A single nest consists generally of six to nine eggs. They are light brown in color and olivgrauer to long oval with a size of 63.2 x 43.5 mm. The females begin to lay eggs in the southern breeding areas from late May. Higher in the north is the breeding begins in early June. It broods alone the female. The drakes remain until the second half of breeding in the vicinity of the nest and the female and spend the time in which it leaves the nest to receive food, with the females. Dunenjungen the hatch in a time period of 26 to 28 days. They fledge after five to six weeks.

Stock

In north-west Europe winter a total of about 310,000 Scaup. The wintering population on the Black Sea, the Caspian Sea and the Mediterranean is estimated to be about 200,000 Scaup. The North American population, which is the Lesser Scaup is very difficult to determine precisely because of the possibility of confusion, is assumed to be about 750,000 Scaup. There are also around 200,000 and 400,000 Scaup, which have their breeding grounds in the north of East Asia.
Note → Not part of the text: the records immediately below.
-- ==== Sys2Proof/Machine/LoadOutput.lean ====
section
/-! DEFINITION. LDI and PRN (42_load_output.md R180, R181). -/

namespace Sys2Proof.Machine

/-- The statements of LDI: `x[a] <- b; pc <- pc + 3`. -/
def ldiInstr (a imm : Byte) : Act Unit := do
  writeReg a (immediate imm)
  advance 3

/-- LDI (R180). -/
def execLdi (a imm : Byte) (s : State) : Host.Outcome State Fault Refusal := runInstr (ldiInstr a imm) s

/-- The statements of PRN: `v <- x[a]; emit(v); pc <- pc + 2`. -/
def prnInstr (a : Byte) : Act Unit := do
  let v ← readReg a
  emit v
  advance 2

/-- PRN (R181). -/
def execPrn (a : Byte) (s : State) : Host.Outcome State Fault Refusal := runInstr (prnInstr a) s

end Sys2Proof.Machine
end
Long-term changes in inventory are barely visible in the European breeding populations. To greater losses occur due to drowning in fishing nets, a problem that mainly occurs in the IJsselmeer. Oil spills pose for this type another hazard and the concentration of this kind on a few large resting and wintering places is also critical to see, because it is at these locations to often not legally protected sites and these are breeds of ducks is hunted.